======== Dataset ========
-- ==== Sys2Proof/Machine/Float.lean ====
section
/-! DEFINITION. Scalar floating point, the special functions, and the code table (R229 to R233, R239 to R241). -/

namespace Sys2Proof.Machine

/-- The precision of a form: FP64 or FP32 (R231). -/
def precision (p : Bool) : Fmt := if p then fp64 else fp32

/-- A form of two operands (R231, R232): the code and flags of the function, zero-extended (R229). -/
def float2 (f : Nat → Nat → Nat × FFlags) (w : Bool) (d a b : Reg) (s : State) : Result :=
  settle (check { srcs := [a, b], dst := some d, w := w, ports := true } plain s)
    (fun s => let r := f (src s a).toNat (src s b).toNat; finish d (word r.1) r.2 s) s

/-- A form of one operand. -/
def float1 (f : Nat → Nat × FFlags) (w : Bool) (d a : Reg) (s : State) : Result :=
  settle (check { srcs := [a], dst := some d, w := w, ports := true } plain s)
    (fun s => let r := f (src s a).toNat; finish d (word r.1) r.2 s) s

/-- A form that also reads its destination (R231). -/
def float3 (f : Nat → Nat → Nat → Nat × FFlags) (w : Bool) (d a b : Reg) (s : State) : Result :=
  settle (check { srcs := [a, b, d], dst := some d, w := w, ports := true } plain s)
    (fun s => let r := f (src s a).toNat (src s b).toNat (src s d).toNat; finish d (word r.1) r.2 s) s

/-- An operand at the width of a format: higher bits are ignored (R229). -/
def low (f : Fmt) (x : Nat) : Nat := x % 2 ^ (f.ew + f.fw + 1)

/-- The signed integer of a doubleword (R233). -/
def sint (x : Nat) : Int := (word x).toInt

/-- An integer result as a 64-bit pattern (R233). -/
def intCode (r : Int × FFlags) : Nat × FFlags := ((BitVec.ofInt 64 r.1).toNat, r.2)

/-! ## Arithmetic (R231) -/

/-- `fadd` (R231). -/
def execFadd (p : Bool) (r : BitVec 2) (w : Bool) (d a b : Reg) (s : State) : Result :=
  float2 (fun x y => fAdd (precision p) (roundingOf r) x y) w d a b s

/-- `fsub` (R231). -/
def execFsub (p : Bool) (r : BitVec 2) (w : Bool) (d a b : Reg) (s : State) : Result :=
  float2 (fun x y => fSub (precision p) (roundingOf r) x y) w d a b s

/-- `fmul` (R231). -/
def execFmul (p : Bool) (r : BitVec 2) (w : Bool) (d a b : Reg) (s : State) : Result :=
  float2 (fun x y => fMul (precision p) (roundingOf r) x y) w d a b s

/-- `fdiv` (R231). -/
def execFdiv (p : Bool) (r : BitVec 2) (w : Bool) (d a b : Reg) (s : State) : Result :=
  float2 (fun x y => fDiv (precision p) (roundingOf r) x y) w d a b s

/-- `fma` (R231). -/
def execFma (p : Bool) (r : BitVec 2) (w : Bool) (d a b : Reg) (s : State) : Result :=
  float3 (fun x y z => fFma (precision p) (roundingOf r) false x y z) w d a b s

/-- `fnma` (R231). -/
def execFnma (p : Bool) (r : BitVec 2) (w : Bool) (d a b : Reg) (s : State) : Result :=
  float3 (fun x y z => fFma (precision p) (roundingOf r) true x y z) w d a b s

/-- `fsqrt` (R231). -/
def execFsqrt (p : Bool) (r : BitVec 2) (w : Bool) (d a : Reg) (s : State) : Result :=
  float1 (fun x => fSqrt (precision p) (roundingOf r) x) w d a s

/-! ## Comparison, sign and class (R232) -/

/-- `fmin` of FP32 (R232). -/
def execFminW (w : Bool) (d a b : Reg) (s : State) : Result := float2 (fMinMax fp32 false) w d a b s

/-- `fmax` of FP32 (R232). -/
def execFmaxW (w : Bool) (d a b : Reg) (s : State) : Result := float2 (fMinMax fp32 true) w d a b s

/-- `feq` of FP32 (R232). -/
def execFeqW (w : Bool) (d a b : Reg) (s : State) : Result := float2 (fCompare fp32 true (fun c => c == 0)) w d a b s

/-- `flt` of FP32 (R232). -/
def execFltW (w : Bool) (d a b : Reg) (s : State) : Result := float2 (fCompare fp32 false (fun c => decide (c < 0))) w d a b s

/-- `fle` of FP32 (R232). -/
def execFleW (w : Bool) (d a b : Reg) (s : State) : Result := float2 (fCompare fp32 false (fun c => decide (c ≤ 0))) w d a b s

/-- `fsgnj` of FP32 (R232). -/
def execFsgnjW (w : Bool) (d a b : Reg) (s : State) : Result := float2 (fun x y => (fSign fp32 false (low fp32 x) y, 0)) w d a b s

/-- `fsgnjn` of FP32 (R232). -/
def execFsgnjnW (w : Bool) (d a b : Reg) (s : State) : Result := float2 (fun x y => (fSign fp32 true (low fp32 x) y, 0)) w d a b s

/-- `fclass` of FP32 (R232). -/
def execFclassW (w : Bool) (d a : Reg) (s : State) : Result := float1 (fun x => (fClass fp32 x, 0)) w d a s

/-- `fmin` of FP64 (R232). -/
def execFminD (w : Bool) (d a b : Reg) (s : State) : Result := float2 (fMinMax fp64 false) w d a b s

/-- `fmax` of FP64 (R232). -/
def execFmaxD (w : Bool) (d a b : Reg) (s : State) : Result := float2 (fMinMax fp64 true) w d a b s

/-- `feq` of FP64 (R232). -/
def execFeqD (w : Bool) (d a b : Reg) (s : State) : Result := float2 (fCompare fp64 true (fun c => c == 0)) w d a b s

/-- `flt` of FP64 (R232). -/
def execFltD (w : Bool) (d a b : Reg) (s : State) : Result := float2 (fCompare fp64 false (fun c => decide (c < 0))) w d a b s

/-- `fle` of FP64 (R232). -/
def execFleD (w : Bool) (d a b : Reg) (s : State) : Result := float2 (fCompare fp64 false (fun c => decide (c ≤ 0))) w d a b s

/-- `fsgnj` of FP64 (R232). -/
def execFsgnjD (w : Bool) (d a b : Reg) (s : State) : Result := float2 (fun x y => (fSign fp64 false (low fp64 x) y, 0)) w d a b s

/-- `fsgnjn` of FP64 (R232). -/
def execFsgnjnD (w : Bool) (d a b : Reg) (s : State) : Result := float2 (fun x y => (fSign fp64 true (low fp64 x) y, 0)) w d a b s

/-- `fclass` of FP64 (R232). -/
def execFclassD (w : Bool) (d a : Reg) (s : State) : Result := float1 (fun x => (fClass fp64 x, 0)) w d a s

/-! ## Conversions (R221, R233) -/

/-- `cvtSD` (R233). -/
def execCvtSD (r : BitVec 2) (w : Bool) (d a : Reg) (s : State) : Result := float1 (fConvert fp64 fp32 (roundingOf r)) w d a s

/-- `cvtHS` (R233). -/
def execCvtHS (r : BitVec 2) (w : Bool) (d a : Reg) (s : State) : Result := float1 (fConvert fp32 fp16 (roundingOf r)) w d a s

/-- `cvtBfS` (R233). -/
def execCvtBfS (r : BitVec 2) (w : Bool) (d a : Reg) (s : State) : Result := float1 (fConvert fp32 bf16 (roundingOf r)) w d a s

/-- `cvtSL` (R233). -/
def execCvtSL (r : BitVec 2) (w : Bool) (d a : Reg) (s : State) : Result := float1 (fun x => fFromInt fp32 (roundingOf r) (sint x)) w d a s

/-- `cvtDL` (R233). -/
def execCvtDL (r : BitVec 2) (w : Bool) (d a : Reg) (s : State) : Result := float1 (fun x => fFromInt fp64 (roundingOf r) (sint x)) w d a s

/-- `cvtLS` (R233). -/
def execCvtLS (r : BitVec 2) (w : Bool) (d a : Reg) (s : State) : Result := float1 (fun x => intCode (fToInt fp32 (roundingOf r) (-2 ^ 63) (2 ^ 63 - 1) x)) w d a s

/-- `cvtLD` (R233). -/
def execCvtLD (r : BitVec 2) (w : Bool) (d a : Reg) (s : State) : Result := float1 (fun x => intCode (fToInt fp64 (roundingOf r) (-2 ^ 63) (2 ^ 63 - 1) x)) w d a s

/-- `cvtDLu` (R233). -/
def execCvtDLu (r : BitVec 2) (w : Bool) (d a : Reg) (s : State) : Result := float1 (fun x => fFromInt fp64 (roundingOf r) x) w d a s

/-- `cvtLuD` (R233). -/
def execCvtLuD (r : BitVec 2) (w : Bool) (d a : Reg) (s : State) : Result := float1 (fun x => intCode (fToInt fp64 (roundingOf r) 0 (2 ^ 64 - 1) x)) w d a s

/-- `cvtDS`, exact (R233). -/
def execCvtDS (w : Bool) (d a : Reg) (s : State) : Result := float1 (fConvert fp32 fp64 .rne) w d a s

/-- `cvtSH`, exact (R233). -/
def execCvtSH (w : Bool) (d a : Reg) (s : State) : Result := float1 (fConvert fp16 fp32 .rne) w d a s

/-- `cvtSBf`, exact (R233). -/
def execCvtSBf (w : Bool) (d a : Reg) (s : State) : Result := float1 (fConvert bf16 fp32 .rne) w d a s

/-! ## Special functions (R185, R239) -/

/-- An octet's unit (R6, R185). -/
def octetOf (core : Nat) : Nat := core / 8

/-- An SFU word takes a credit and carries its operand and tag to the unit; its destination is empty until the result returns, unless
it is `g0` (R70, R185). -/
def sfuWord (fn : Nat) (w : Bool) (d a : Reg) (s : State) : Result :=
  settle (check { srcs := [a], dst := some d, w := w }
      (fun _ k _ => if 8 ≤ k.sfuUsed then .park .credit else .go) s)
    (fun s =>
      let core := coreOf (me s)
      let x := (src s a).setWidth 32
      let (i, s) := takeId s
      let o := amGetD {} s.octets (octetOf core)
      let r : SfuReq := { id := i, ctx := me s, rd := d, fn := fn, x := x, accepted := false }
      let s := { s with octets := amSet s.octets (octetOf core) { o with reqs := o.reqs ++ [r] } }
      let s := modCore s core fun k => { k with sfuUsed := k.sfuUsed + 1 }
      retire (emptyReg s (me s) d)) s

/-- `sfuExp2` (R239). -/
def execSfuExp2 (w : Bool) (d a : Reg) (s : State) : Result := sfuWord 0 w d a s

/-- `sfuLog2` (R239). -/
def execSfuLog2 (w : Bool) (d a : Reg) (s : State) : Result := sfuWord 1 w d a s

/-- `sfuRcp` (R239). -/
def execSfuRcp (w : Bool) (d a : Reg) (s : State) : Result := sfuWord 2 w d a s

/-- `sfuRsq` (R239). -/
def execSfuRsq (w : Bool) (d a : Reg) (s : State) : Result := sfuWord 3 w d a s

/-- `sfuSin` (R239). -/
def execSfuSin (w : Bool) (d a : Reg) (s : State) : Result := sfuWord 4 w d a s

/-- `sfuCos` (R239). -/
def execSfuCos (w : Bool) (d a : Reg) (s : State) : Result := sfuWord 5 w d a s

/-- `sfuTanh` (R239). -/
def execSfuTanh (w : Bool) (d a : Reg) (s : State) : Result := sfuWord 6 w d a s

/-- `sfuSigm` (R239). -/
def execSfuSigm (w : Bool) (d a : Reg) (s : State) : Result := sfuWord 7 w d a s

/-- The positions of an octet in the order the unit looks at them, after the one it served last (R186). -/
def roundRobin (last : Nat) : List Nat := (List.range 8).map fun i => (last + 1 + i) % 8

/-- SFU_ACCEPT (R186): the unit of octet `unit` takes the oldest waiting request of the next position that has one. Nothing happens
while the octet's row is in retention (R321). -/
def execSfuAccept (s : State) : Result :=
  let o := amGetD {} s.octets s.arg.unit
  let waiting := fun p => o.reqs.find? fun r => !r.accepted && coreOf r.ctx % 8 == p
  if coreStopped s (8 * s.arg.unit) && (getRow s (s.arg.unit / 2)).point = 0 then .next s
  else match (roundRobin o.last).findSome? fun p => (waiting p).map fun r => (p, r.id) with
    | none => .next s
    | some (p, i) =>
      let o' : Octet := { last := p, reqs := updWhere (fun r => r.id == i) (fun r => { r with accepted := true }) o.reqs }
      .next { s with octets := amSet s.octets s.arg.unit o' }

/-! ## The code table (R241) -/

/-- `ctab` (R241): the 16 bytes are read at issue, as one scratchpad read. -/
def execCtab (w : Bool) (a : Reg) (s : State) : Result :=
  settle (check { srcs := [a], w := w, mem := true } (fun s k _ =>
      let x := src s a
      if fld 0 4 x != 0 then .trap .misalign x
      else if windowBase k < x.toNat + 16 then .trap .prot x
      else .go) s)
    (fun s =>
      let x := (src s a).toNat
      done (modCore s (coreOf (me s)) fun k => { k with ctab := some x, ctabBytes := spRead k x 16 })) s

end Sys2Proof.Machine
end

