-- ==== Sys2Proof/Machine/Threads.lean ====
section
/-! DEFINITION. Threads, groups and graph signals (R117 to R128, R178, R179), `tick` (R161), and the events that let a held context go on. -/

namespace Sys2Proof.Machine

/-! ## Where a thread goes (R178) -/

/-- The home core of an address on a page, for a requester of a die; none in a peer window. -/
def homeCoreOf (p : Page) (die : Nat) (a : Word) : Option Nat :=
  match p.out with
  | .remote .. | .host _ => none
  | .window c _ => some c
  | _ => some (die * 1024 + fld 6 6 a * 16 + fld 12 4 a)

/-- The checks of R118 and R119 on the address: canonical, translated, readable, with a home core. -/
def placeVerdict (a : Word) (s : State) (k : Core) (c : Ctx) : Verdict :=
  if !canonical a then .trap .prot a
  else match pageCheck k c a true false with
    | .error v => v
    | .ok p => if (homeCoreOf p (dieOf (coreOf (me s))) a).isNone then .trap .prot a else .go

/-- The home core of an address that has passed its checks. -/
def placeCore (a : Word) (s : State) : Nat :=
  match curCtx s with
  | none => 0
  | some c => ((pageEntry (my s) c.vmid a).bind fun p => homeCoreOf p (dieOf (coreOf (me s))) a).getD 0

/-! ## What waits for its order duty (R117, R161) -/

/-- The continuation that `spawn` or `go` sends. -/
def contFrom (c : Ctx) (ws : List Word) : Cont :=
  { words := ws, vmid := c.vmid, tslot := c.tslot, node := c.node, dclass := c.dclass, tvec := none, tcause := 0 }

/-- The duty of a thread or group word, or of a `tick`, is met. -/
def owedMet (s : State) (cid : Nat) (w : Owed) (upto : Nat) : Bool :=
  match w with
  | .tick _ => !owesBefore s cid upto
  | .go .. => fenceMet s cid 2 upto && nothingOwed s cid
  | _ => fenceMet s cid 2 upto

/-- A continuation leaves a context, which holds for its answer (R117). -/
def sendFlight (s : State) (cid : Nat) (c : Ctx) (isGo : Bool) (core : Nat) (a : Word) (ws : List Word) (hold : Nat → Hold) : State :=
  let (i, s) := takeId s
  let f : Flight := { id := i, core := core, cont := contFrom c ws, sender := .ctx cid, isGo := isGo, addr := a }
  setCtx { s with flights := s.flights ++ [f] } cid { c with status := .held (hold i) }

/-- An arrival at a group (R126). -/
def arriveBar (s : State) (cid : Nat) (c : Ctx) (rd : Reg) (h : Nat) : State :=
  let g := getGroup s c.tslot h
  if g.members = 0 then setCtx s cid { c with status := .held (.answer rd (allOnes 64)) }
  else
    let s := setCtx s cid { c with status := .held (.bar rd h) }
    settlePhase (setGroup s c.tslot h { g with arrived := g.arrived + 1 }) c.tslot h

/-- A request at a field's tick unit; a field that is no longer enabled traps (R161). -/
def placeTick (s : State) (cid : Nat) (c : Ctx) (x : Word) : State :=
  let f := fld 0 6 x
  let d := getField s c.tslot f
  if !d.open_ || d.src then trapHeld s cid .tfield x
  else
    let s := modField s c.tslot f fun d => { d with queue := d.queue ++ [cid] }
    setCtx s cid { c with status := .held (.tick f) }

/-- What was owed is carried out once its duty is met. A benched context does not arrive at a group (R127). -/
def tryOwed (s : State) (cid : Nat) : State :=
  match getCtx s cid with
  | none => s
  | some c =>
    match c.status with
    | .held (.owe w upto) =>
      if !owedMet s cid w upto then s
      else match w with
        | .spawn rd core a ws => sendFlight s cid c false core a ws (.spawn rd)
        | .go core a ws => sendFlight s cid c true core a ws .go
        | .bar rd h => if c.benched then s else arriveBar s cid c rd h
        | .tsig n => setCtx s cid { c with status := .held (.tsig n) }
        | .tick x => placeTick s cid c x
    | _ => s

/-- The current word issues and owes `w`. -/
def owe (w : Owed) (s : State) : State :=
  let upto := s.nextId
  tryOwed (holdNow (.owe w upto) s) (me s)

/-! ## `spawn` and `go` (R118, R119) -/

/-- The registers `g[H]` to `g[H+4]`, as far as registers go. -/
def fiveFrom (h : Reg) : List Reg := ((List.range 5).filter fun i => decide (h.toNat + i < 128)).map fun i => h + BitVec.ofNat 7 i

/-- The record of a `spawn` (R118). -/
def spawnWords (s : State) (h : Reg) (c : Ctx) : List Word :=
  let w0 := src s h
  let w0 := putFld 48 5 (min (min (fld 48 5 w0) 23) c.prio.toNat) (putFld 57 7 0 w0)
  [w0] ++ ((fiveFrom h).drop 1).map (src s) ++ [0, 0, 0]

/-- `spawn` (R118). -/
def execSpawn (w : Bool) (d a b : Reg) (s : State) : Result :=
  settle (check { srcs := a :: fiveFrom b, dst := some d, w := w, top := b.toNat + 4 } (fun s k c => placeVerdict (src s a) s k c) s)
    (fun s => match curCtx s with
      | none => s
      | some c => owe (.spawn d (placeCore (src s a) s) (src s a) (spawnWords s b c)) s) s

/-- The record of a `go` (R119). -/
def goWords (s : State) (c : Ctx) : List Word :=
  let w0 := putFld 53 4 (c.size / 8 - 1) (putFld 48 5 c.prio.toNat ((s.cur.pc + 4).extractLsb' 0 48 |>.setWidth 64))
  [w0] ++ (List.range 7).map fun i => src s (BitVec.ofNat 7 (i + 1))

/-- A stream port is bound (R119). -/
def anyBound (m : BitVec 32) : Bool := m.getLsbD 7 || m.getLsbD 15 || m.getLsbD 23 || m.getLsbD 31

/-- `go` (R119): a bound port is ILLOP, before any other check of the word. -/
def execGo (w : Bool) (a : Reg) (s : State) : Result :=
  let own := fun (s : State) (k : Core) (c : Ctx) =>
    if !noMatrix s (me s) then Verdict.park .queue
    else match placeVerdict (src s a) s k c with
      | .go => if grantOf s c.tslot (placeCore (src s a) s) = 0 then .trap .prot (src s a) else .go
      | v => v
  let regs : List Reg := [1, 2, 3, 4, 5, 6, 7]
  let v := match curCtx s with
    | some c => if anyBound c.smap then .trap .illop (curWord s) else check { srcs := a :: regs, w := w } own s
    | none => .go
  settle v (fun s => match curCtx s with
    | none => s
    | some c => owe (.go (placeCore (src s a) s) (src s a) (goWords s c)) s) s

/-! ## `quit`, `yield` and `park` (R120 to R122) -/

/-- A context that ends may go: its results have returned, its matrix commands are complete, and its release is met (R120). -/
def mayEnd (s : State) (cid upto : Nat) : Bool := nothingOwed s cid && noMatrix s cid && fenceMet s cid 2 upto

/-- A held end is carried out once it may be. -/
def tryEnd (s : State) (cid : Nat) : State :=
  match getCtx s cid with
  | none => s
  | some c =>
    match c.status with
    | .held (.quit upto) => if mayEnd s cid upto then endCtx s cid else s
    | _ => s

/-- `quit` (R120). -/
def execQuit (s : State) : Result :=
  settle (check { srcs := [] } plain s)
    (fun s => tryEnd (holdNow (.quit s.nextId) s) (me s)) s

/-- `yield` (R121). -/
def execYield (s : State) : Result :=
  settle (check { srcs := [] } plain s) (fun s => done (modCtx s (me s) fun c => { c with yields := 1 })) s

/-- The checks of `park`: those of R110 with read rights only (R122). -/
def parkVerdict (s : State) (va : Word) (k : Core) (c : Ctx) : Verdict :=
  match globalCheck k c va 8 true false with
  | .error v => v
  | .ok p =>
    if p.trail.isSome then .trap .tfield va
    else sourceVerdict s (loadSource k c p va 8 false)

/-- A line is watched from the read on (R122). -/
def watchLine (s : State) (cid : Nat) (l : Loc) : State :=
  { s with watches := s.watches.filter (fun w => w.ctx != cid) ++ [{ ctx := cid, line := l.line, written := false }] }

/-- `park` reads its word, and holds unless the word differs already (R122). -/
def parkEffect (va want : Word) (s : State) : State :=
  match curCtx s with
  | none => s
  | some c =>
    match pageEntry (my s) c.vmid va with
    | none => s
    | some p =>
      match loadSource (my s) c p va 8 false with
      | .value v => if v != want then retire s else holdNow (.park none (p.loc va)) (watchLine s (me s) (p.loc va))
      | _ =>
        let r := request s c (.parkRead want) va 8 p 0 []
        let (i, s) := takeId s
        holdNow (.park (some i) (p.loc va)) { s with reqs := s.reqs ++ [r] }

/-- `park` (R122). -/
def execPark (w : Bool) (a b : Reg) (s : State) : Result :=
  settle (check { srcs := [a, b], w := w, mem := true } (fun s k c => parkVerdict s (src s a) k c) s)
    (fun s => parkEffect (src s a) (src s b) s) s

/-- A `park` that watches its line completes. -/
def endPark (s : State) (cid : Nat) : State :=
  match getCtx s cid with
  | none => s
  | some c =>
    match c.status with
    | .held (.park none _) => wake { s with watches := s.watches.filter fun w => w.ctx != cid } cid
    | _ => s

/-- The read of a `park` has returned: the word differs, or the line is watched (R122). -/
def parkReturned (s : State) (r : Req) (want : Word) : State :=
  match getCtx s r.ctx with
  | none => s
  | some c =>
    match c.status with
    | .held (.park (some i) l) =>
      if i != r.id then s
      else
        let s := setCtx s r.ctx { c with status := .held (.park none l) }
        if r.poison then pendTrap (endPark s r.ctx) r.ctx .poison r.va
        else if r.rlink then pendTrap (endPark s r.ctx) r.ctx .rlink r.va
        else if r.value != want then endPark s r.ctx else s
    | _ => s

/-- PARK_WAKE (R122): `id` is a context whose watched line has been written. -/
def execParkWake (s : State) : Result :=
  .next (if s.watches.any fun w => w.ctx == s.arg.id && w.written then endPark s s.arg.id else s)

/-- PARK_TIMEOUT (R122): 65,536 cycles have passed for context `id`. -/
def execParkTimeout (s : State) : Result := .next (endPark s s.arg.id)

/-- PARK_EARLY_COMPLETE (R122): a `park` may complete earlier. -/
def execParkEarlyComplete (s : State) : Result := .next (endPark s s.arg.id)

/-! ## Groups (R123 to R126) -/

/-- The handle of `g[ra]`, or the trap of R123. -/
def groupVerdict (x : Word) (attach : Bool) : Verdict := if fld 12 51 x != 0 || (!attach && bit 63 x) then .trap .prot x else .go

def handleOf (x : Word) : Nat := fld 0 12 x

/-- A `join` (R124): its answer and its effect. -/
def joinGroup (s : State) (cid : Nat) (x : Word) : Word × State :=
  match getCtx s cid with
  | none => (1, s)
  | some c =>
    let h := handleOf x
    let g := getGroup s c.tslot h
    if c.grp.isSome then (1, s)
    else if bit 63 x then (0, setCtx s cid { c with grp := some (BitVec.ofNat 16 h) })
    else if g.members = allOnes 32 then (2, s)
    else (0, setGroup (setCtx s cid { c with grp := some (BitVec.ofNat 16 h) }) c.tslot h { g with members := g.members + 1 })

/-- A `leave` (R125). -/
def leaveWord (s : State) (cid : Nat) (x : Word) : Word × State :=
  match getCtx s cid with
  | none => (1, s)
  | some c =>
    let h := handleOf x
    if (getGroup s c.tslot h).members = 0 then (1, s)
    else (0, leaveGroup (setCtx s cid { c with grp := if c.grp = some (BitVec.ofNat 16 h) then none else c.grp }) c.tslot h)

/-- `join` (R124): applied, and held for its answer (R117, R168). -/
def execJoin (w : Bool) (d a : Reg) (s : State) : Result :=
  settle (check { srcs := [a], dst := some d, w := w } (fun s _ _ => groupVerdict (src s a) true) s)
    (fun s => let (v, s) := joinGroup s (me s) (src s a); holdNow (.answer d v) s) s

/-- `leave` (R125): applied, and held for its answer (R117, R168). -/
def execLeave (w : Bool) (d a : Reg) (s : State) : Result :=
  settle (check { srcs := [a], dst := some d, w := w } (fun s _ _ => groupVerdict (src s a) false) s)
    (fun s => let (v, s) := leaveWord s (me s) (src s a); holdNow (.answer d v) s) s

/-- `bar` (R126): it arrives once its release is met (R117). -/
def execBar (w : Bool) (d a : Reg) (s : State) : Result :=
  settle (check { srcs := [a], dst := some d, w := w } (fun s _ _ => groupVerdict (src s a) false) s)
    (fun s => owe (.bar d (handleOf (src s a))) s) s

/-! ## Graph signals and ticks (R128, R161) -/

/-- `tsig` (R128): sent once its release is met. -/
def execTsig (w : Bool) (a : Reg) (s : State) : Result :=
  settle (check { srcs := [a], w := w } (fun s _ _ => if fld 10 54 (src s a) != 0 then .trap .prot (src s a) else .go) s)
    (fun s => owe (.tsig (src s a)) s) s

/-- `tick` (R161). -/
def execTick (w : Bool) (a : Reg) (s : State) : Result :=
  settle (check { srcs := [a], w := w } (fun s _ c =>
      let f := getField s c.tslot (fld 0 6 (src s a))
      if !f.open_ || f.src then .trap .tfield (src s a) else .go) s)
    (fun s => owe (.tick (src s a)) s) s

/-! ## Answers (R117 to R119) -/

/-- The flight of an id. -/
def flightOf (s : State) (i : Nat) : Option Flight := s.flights.find? fun f => f.id == i

def dropFlight (s : State) (i : Nat) : State := { s with flights := s.flights.filter fun f => f.id != i }

/-- A `go` was delivered: the context leaves its slot; its thread lives on in the new one (R119, R323). -/
def leaveSlot (s : State) (cid : Nat) : State := removeCtx (closeStep s cid) cid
========
What you should do: Pull each line containing "noMatrix" from the records.

Exercise solution:
    if !noMatrix s (me s) then Verdict.park .queue
def mayEnd (s : State) (cid upto : Nat) : Bool := nothingOwed s cid && noMatrix s cid && fenceMet s cid 2 upto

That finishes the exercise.